For the bulk API industry, competition is focused on cost control and continuous supply capability. At present, China's lower production costs compared to other countries, as well as the advantages of scale and climate conditions, so that the relevant products in the short term "to China" is less likely. However, we need to pay attention to the problem of overcapacity of bulk APIs. In the future, the field of bulk APIs in the cost and scale of the absolute advantage of the competitiveness of enterprises, including new and Cheng, North China Pharmaceuticals, Northeast Pharmaceuticals, including the head of the enterprise. With the increase of industry concentration, their bargaining power will also be improved. A large number of small and medium-sized bulk API manufacturing enterprises with greater credit risk. It is worth noting that the bulk APIs that rely heavily on Chinese crops will also be difficult to "de-Chinese".
For the specialty API industry, its downstream use is concentrated in the field of "three high", anti-tumor, psycho-neurological, digestive system and other chronic disease drugs. As the drugs in these areas are generally of high technical content, the competition for specialty APIs focuses on the certification of supply qualification, speed to market, and the ability to update technology.
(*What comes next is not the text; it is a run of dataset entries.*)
/-- R249: in phase `FAULT` every write of `CMD` but the exact word 1 is ignored, register reads and writes of
`TBL_ADDR` still work, and writes of `SRC_LEN` and `DST_CAP` are ignored. -/
def Obligations.FaultPhaseIgnoresCommands : Prop :=
  ∀ s : State, s.phase = .fault →
    (∀ w : Word, w ≠ 0x0000000000000001 → hostMove (.write 0x00 w) s = .next s) ∧
    (∀ v : Word, hostMove (.write 0x10 v) s = .next s ∧ hostMove (.write 0x18 v) s = .next s) ∧
    (∀ v : Word, hostMove (.write 0x38 v) s = .next { s with tblAddr := tblAddrOf v }) ∧
    (∀ o : Offset, o.toNat % 8 = 0 →
      ∃ v, hostMove (.read o) s = .next { s with busData := v, draws := s.draws + 1 } ∧ v = offsetValue o s)

/-- R229: every legal command leads to the phase of the table or to `FAULT`; every other pair raises `Sequence`, or is
ignored in `FAULT`. -/
def Obligations.PhaseTableIsTheWholeOfControl : Prop :=
  ∀ (i : Instr) (s : State),
    (∀ p t, phaseTable s.phase i = some p → exec i s = .next t → t.phase = p ∨ t.phase = .fault) ∧
    (phaseTable s.phase i = none → s.phase ≠ .fault →
      ∃ t, exec i s = .next t ∧
        FaultRecorded .sequence (BitVec.ofNat 64 ((opcode i).toNat + (Phase.code s.phase).toNat * 2 ^ 8)) s t) ∧
    (phaseTable s.phase i = none → s.phase = .fault → exec i s = .next s)

/-- The numbers of the phases (R25) and of the fault kinds (R245). -/
def Obligations.PhaseAndFaultNumbers : Prop :=
  [Phase.idle, .counted, .normed, .builtE, .coded, .packed, .doneE, .parsed, .builtD, .doneD, .fault].map
      (fun p => (Phase.code p).toNat) = [0, 1, 2, 3, 4, 5, 6, 8, 9, 10, 15] ∧
  [FaultKind.truncatedInput, .lookup, .malformedStream, .degenerateHistogram, .countRange, .bitCountRange, .sequence,
    .illegalCommand, .dstOverflow].map (fun k => (FaultKind.code k).toNat) = [1, 2, 3, 4, 5, 6, 8, 9, 10] ∧
  errCode none = 0

/-! Reset and `CLR`. -/

/-- R275: the state after reset; and nothing runs until the host moves. The initial buffers, `pending`, `busData` and
`draws` are the model's own (log entries 1 to 4) and are not stated. -/
def Obligations.ResetLeavesTheBlockFresh : Prop :=
  State.reset.hist = Vector.replicate 256 0 ∧ State.reset.nodes = [] ∧
  State.reset.code = Vector.replicate 256 [] ∧ State.reset.phase = .idle ∧ State.reset.err = none ∧
  State.reset.normCnt = 0 ∧ State.reset.vbits = 0 ∧ treeWord State.reset = 0 ∧ State.reset.srcLen = 0 ∧
  State.reset.dstCap = BitVec.ofNat 64 (2 ^ 64 - 1) ∧ State.reset.dstLen = 0 ∧ tblAddrWord State.reset.tblAddr = 0 ∧
  State.reset.errInfo = 0 ∧ step State.reset = .next State.reset

/-- R225: `CLR` is legal in every phase and cannot fail; it empties the tables and zeroes the registers of the
operation, keeps `SRC_LEN`, `DST_CAP`, `TBL_ADDR` and the buffers, in phase `IDLE` changes nothing, and is the only command
that acts in `FAULT`. -/
def Obligations.ClrMakesTheBlockFresh : Prop :=
  (∀ s : State, exec .clr s = .next { s with
    hist := Vector.replicate 256 0, code := Vector.replicate 256 [], nodes := [], nleaves := 0, root := 0,
    vbits := 0, dstLen := 0, normCnt := 0, err := none, errInfo := 0, phase := .idle }) ∧
  (∀ s : State, s.Inv → s.phase = .idle → exec .clr s = .next s) ∧
  (∀ (s : State) (i : Instr), s.phase = .fault → i ≠ .clr → exec i s = .next s)

/-- R277: the state after `CLR` is the reset state but for `SRC_LEN`, `DST_CAP` and `TBL_ADDR` (and the buffers and the
model's own fields, which are no state of the block). -/
def Obligations.ClrGivesTheResetState : Prop :=
  ∀ s : State, exec .clr s = .next { State.reset with
    srcLen := s.srcLen, dstCap := s.dstCap, tblAddr := s.tblAddr, src := s.src, dst := s.dst, dstLost := s.dstLost,
    pending := s.pending, busData := s.busData, draws := s.draws }

/-! Registers and the table window. -/

/-- R226: what a register write does at each offset. -/
def Obligations.RegisterWritesFollowTheMap : Prop :=
  ∀ (s : State) (v : Word),
    hostMove (.write 0x00 v) s = submit v s ∧
    hostMove (.write 0x10 v) s = .next (if s.phase = .idle then { s with srcLen := v } else s) ∧
    hostMove (.write 0x18 v) s = .next (if s.phase = .idle then { s with dstCap := v } else s) ∧
    hostMove (.write 0x38 v) s = .next { s with tblAddr :=
      { sel := v.extractLsb' 24 2, idx := v.extractLsb' 8 9, word := v.extractLsb' 0 3 } } ∧
    (∀ o : Offset, o.toNat % 8 = 0 → o ∉ ([0x00, 0x10, 0x18, 0x38] : List Offset) →
      hostMove (.write o v) s = .next s)

/-- R37, R38, R227: what a register read returns at each offset, and that it leaves the block alone: only the bus data
and the model's own draw counter move. -/
def Obligations.RegisterReadsShowTheMap : Prop :=
  ∀ (s : State) (o : Offset), o.toNat % 8 = 0 →
    ∃ v : Word, hostMove (.read o) s = .next { s with busData := v, draws := s.draws + 1 } ∧
      (o = 0x00 → v = 0) ∧
      (o = 0x08 → v.toNat = (Phase.code s.phase).toNat + (errCode s.err).toNat * 16 + s.normCnt.toNat * 256) ∧
      (o = 0x10 → v = s.srcLen) ∧ (o = 0x18 → v = s.dstCap) ∧ (o = 0x20 → v = s.dstLen) ∧
      (o = 0x28 → v.toNat = s.vbits.toNat) ∧
      (o = 0x30 → v.toNat = s.root.toNat + (s.nodes.length % 1024) * 2 ^ 16 + s.nleaves.toNat * 2 ^ 32) ∧
      (o = 0x38 → v.toNat = s.tblAddr.word.toNat + s.tblAddr.idx.toNat * 2 ^ 8 + s.tblAddr.sel.toNat * 2 ^ 24) ∧
      (o = 0x40 → s.phase ≠ .fault → v = tableWord s) ∧
      (o = 0x48 → v = s.errInfo) ∧
      (0x50 ≤ o.toNat → v = 0)

/-- R101: the value to write to `TBL_ADDR` for a table word; and only the listed bits are stored (R33). -/
def Obligations.TblAddrStoresItsFields : Prop :=
  (∀ (sel : BitVec 2) (idx : BitVec 9) (word : BitVec 3),
    tblAddrOf (BitVec.ofNat 64 (sel.toNat * 2 ^ 24 + idx.toNat * 2 ^ 8 + word.toNat)) =
      { sel := sel, idx := idx, word := word }) ∧
  (∀ v : Word, tblAddrWord (tblAddrOf v) = v &&& 0x000000000301FF07)

/-- R100: `HIST` through the window. -/
def Obligations.WindowShowsHist : Prop :=
  ∀ (s : State) (v : Byte), s.tblAddr.sel = 0 → s.tblAddr.idx.toNat = v.toNat → s.tblAddr.word = 0 →
    tableWord s = s.hist[v.toNat]

/-- R98: `NODE` through the window, word 0 and every bit of word 1. -/
def Obligations.WindowShowsNode : Prop :=
  ∀ (s : State) (n : Node), s.tblAddr.sel = 1 → s.nodes[s.tblAddr.idx.toNat]? = some n →
    (s.tblAddr.word = 0 → tableWord s = (Node.freq n).extractLsb' 0 64) ∧
    (s.tblAddr.word = 1 →
      (tableWord s).extractLsb' 0 8 = (Node.freq n).extractLsb' 64 8 ∧
      (tableWord s).extractLsb' 8 8 = (match n with | .leaf v _ => v | .internal _ _ _ => 0) ∧
      (tableWord s).extractLsb' 16 9 = (match n with | .leaf _ _ => 0 | .internal _ l _ => l) ∧
      (tableWord s).extractLsb' 25 9 = (match n with | .leaf _ _ => 0 | .internal _ _ r => r) ∧
      (tableWord s).getLsbD 34 = (match n with | .leaf _ _ => false | .internal _ _ _ => true) ∧
      (tableWord s).getLsbD 35 = true ∧
      (tableWord s).extractLsb' 36 28 = 0)

/-- R99: `CODE` through the window: word 0 is `len`, and bit `k` of the code, counted from its start, is bit
`63 - k mod 64` of word `1 + k div 64`; the bits after the code are 0. -/
def Obligations.WindowShowsCode : Prop :=
  ∀ (s : State) (v : Byte), s.tblAddr.sel = 2 → s.tblAddr.idx.toNat = v.toNat → s.code[v.toNat].length ≤ 255 →
    (s.tblAddr.word = 0 → (tableWord s).toNat = s.code[v.toNat].length) ∧
    (∀ k < 256, s.tblAddr.word.toNat = 1 + k / 64 →
      (tableWord s).getLsbD (63 - k % 64) = s.code[v.toNat].getD k false)

/-- R35: outside the tables the window reads 0. -/
def Obligations.WindowReadsZeroOutside : Prop :=
  ∀ s : State,
    (s.tblAddr.sel = 3 → tableWord s = 0) ∧
    (s.tblAddr.sel = 0 → 256 ≤ s.tblAddr.idx.toNat ∨ s.tblAddr.word ≠ 0 → tableWord s = 0) ∧
    (s.tblAddr.sel = 1 → s.nodes.length ≤ s.tblAddr.idx.toNat ∨ 2 ≤ s.tblAddr.word.toNat → tableWord s = 0) ∧
    (s.tblAddr.sel = 2 → 256 ≤ s.tblAddr.idx.toNat ∨ 5 ≤ s.tblAddr.word.toNat → tableWord s = 0)

/-- R66: a register access at an offset that is no multiple of 8 is refused and changes nothing. The refusal by name
is the model's form of it (log entry 7). -/
def Obligations.UnalignedAccessesAreRefused : Prop :=
  ∀ (s : State) (o : Offset) (v : Word), o.toNat % 8 ≠ 0 →
    hostMove (.write o v) s = .refused .unalignedRegisterAccess ∧
    hostMove (.read o) s = .refused .unalignedRegisterAccess

/-- R60, R61: what the host places in `SRC` is what the block reads there, and every other byte stays. -/
def Obligations.SrcHoldsWhatTheHostPlaced : Prop :=
  ∀ (s : State) (i : Nat) (bytes : List Byte), i + bytes.length ≤ 2 ^ 64 →
    ∃ t, hostMove (.fillSrc i bytes) s = .next t ∧ t = { s with src := t.src } ∧
      (∀ k (h : k < bytes.length), srcByte t (i + k) = bytes[k]) ∧
      (∀ a, a < i ∨ i + bytes.length ≤ a → srcByte t a = srcByte s a)

/-- R60, R62, R68, R74: in phase `DONE_E` or `DONE_D` a look at `DST` shows the byte that the buffer holds, a stored byte
if one is stored there, and changes nothing but the bus data. At an index at or above `DST_CAP` the spec does not say what
a look shows: that the look is offered there and shows the buffer's byte is the model's choice (log entry 15). In every
other phase, and at an index that does not fit 64 bits, a look is refused; the refusals by name are the model's form of
it (log entries 8 and 9). -/
def Obligations.DstShowsWhatWasStored : Prop :=
  ∀ (s : State) (i : Nat),
    (i < 2 ^ 64 → s.phase = .doneE ∨ s.phase = .doneD →
      hostMove (.readDst i) s = .next { s with busData := (dstByte s i).setWidth 64 }) ∧
    (∀ b, Memory.read? s.dst i = some b → dstByte s i = b) ∧
    (i < 2 ^ 64 → s.phase ≠ .doneE → s.phase ≠ .doneD → hostMove (.readDst i) s = .refused .dstNotReadable) ∧
    (∀ bytes, 2 ^ 64 < i + bytes.length → hostMove (.fillSrc i bytes) s = .refused .noSuchBufferIndex) ∧
    (2 ^ 64 ≤ i → hostMove (.readDst i) s = .refused .noSuchBufferIndex)

/-! The histogram. -/

/-- R120, R121: in phase `IDLE`, `CNT` completes; every count is the number of occurrences of its byte value in the
source buffer, the counts sum to `SRC_LEN`, and nothing but `HIST` and `PHASE` changes. -/
def Obligations.CntCountsTheSource : Prop :=
  ∀ s : State, s.Inv → s.phase = .idle →
    ∃ t, exec .cnt s = .next t ∧ t = { s with hist := t.hist, phase := .counted } ∧
      (∀ v : Byte, t.hist[v.toNat].toNat =
        ((List.range s.srcLen.toNat).filter (fun a => srcByte s a == v)).length) ∧
      histTotal t.hist = s.srcLen.toNat

/-- R124: the three outcomes of `NORM`, by the number of nonzero entries, and two nonzero entries after it; and when, after
a `CNT`, there is none or one. -/
def Obligations.NormHasThreeOutcomes : Prop :=
  (∀ s t : State, s.Inv → s.phase = .idle → exec .cnt s = .next t →
    ((∀ v : Byte, t.hist[v.toNat] = 0) ↔ s.srcLen = 0) ∧
    (∀ d : Byte, (t.hist[d.toNat] ≠ 0 ∧ ∀ v : Byte, v ≠ d → t.hist[v.toNat] = 0) ↔
      (s.srcLen ≠ 0 ∧ ∀ a < s.srcLen.toNat, srcByte s a = d))) ∧
  ∀ s : State, s.phase = .counted →
    ∃ t, exec .norm s = .next t ∧ t = { s with hist := t.hist, normCnt := t.normCnt, phase := .normed } ∧
      ((∀ v : Byte, s.hist[v.toNat] = 0) →
        t.normCnt = 2 ∧ ∀ v : Byte, t.hist[v.toNat] = if v = 0 ∨ v = 1 then 1 else 0) ∧
      (∀ d : Byte, s.hist[d.toNat] ≠ 0 → (∀ v : Byte, v ≠ d → s.hist[v.toNat] = 0) →
        t.normCnt = 1 ∧ ∀ v : Byte, t.hist[v.toNat] = if v = d + 1 then 1 else s.hist[v.toNat]) ∧
      ((∃ v w : Byte, v ≠ w ∧ s.hist[v.toNat] ≠ 0 ∧ s.hist[w.toNat] ≠ 0) → t.normCnt = 0 ∧ t.hist = s.hist) ∧
      2 ≤ countNonzero t.hist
It is worth noting that specialty API companies are the most likely to extend their industry chain to downstream formulations, thus gaining a competitive advantage in integrated production from raw materials to formulations.
For the patent API industry, downstream applications are mainly for the original drug, the API research and development capabilities, technical content and quality control requirements are extremely high. The concentration of downstream customers of patent API manufacturers is often very high, and excessive reliance on a single customer may have a negative impact on their operations.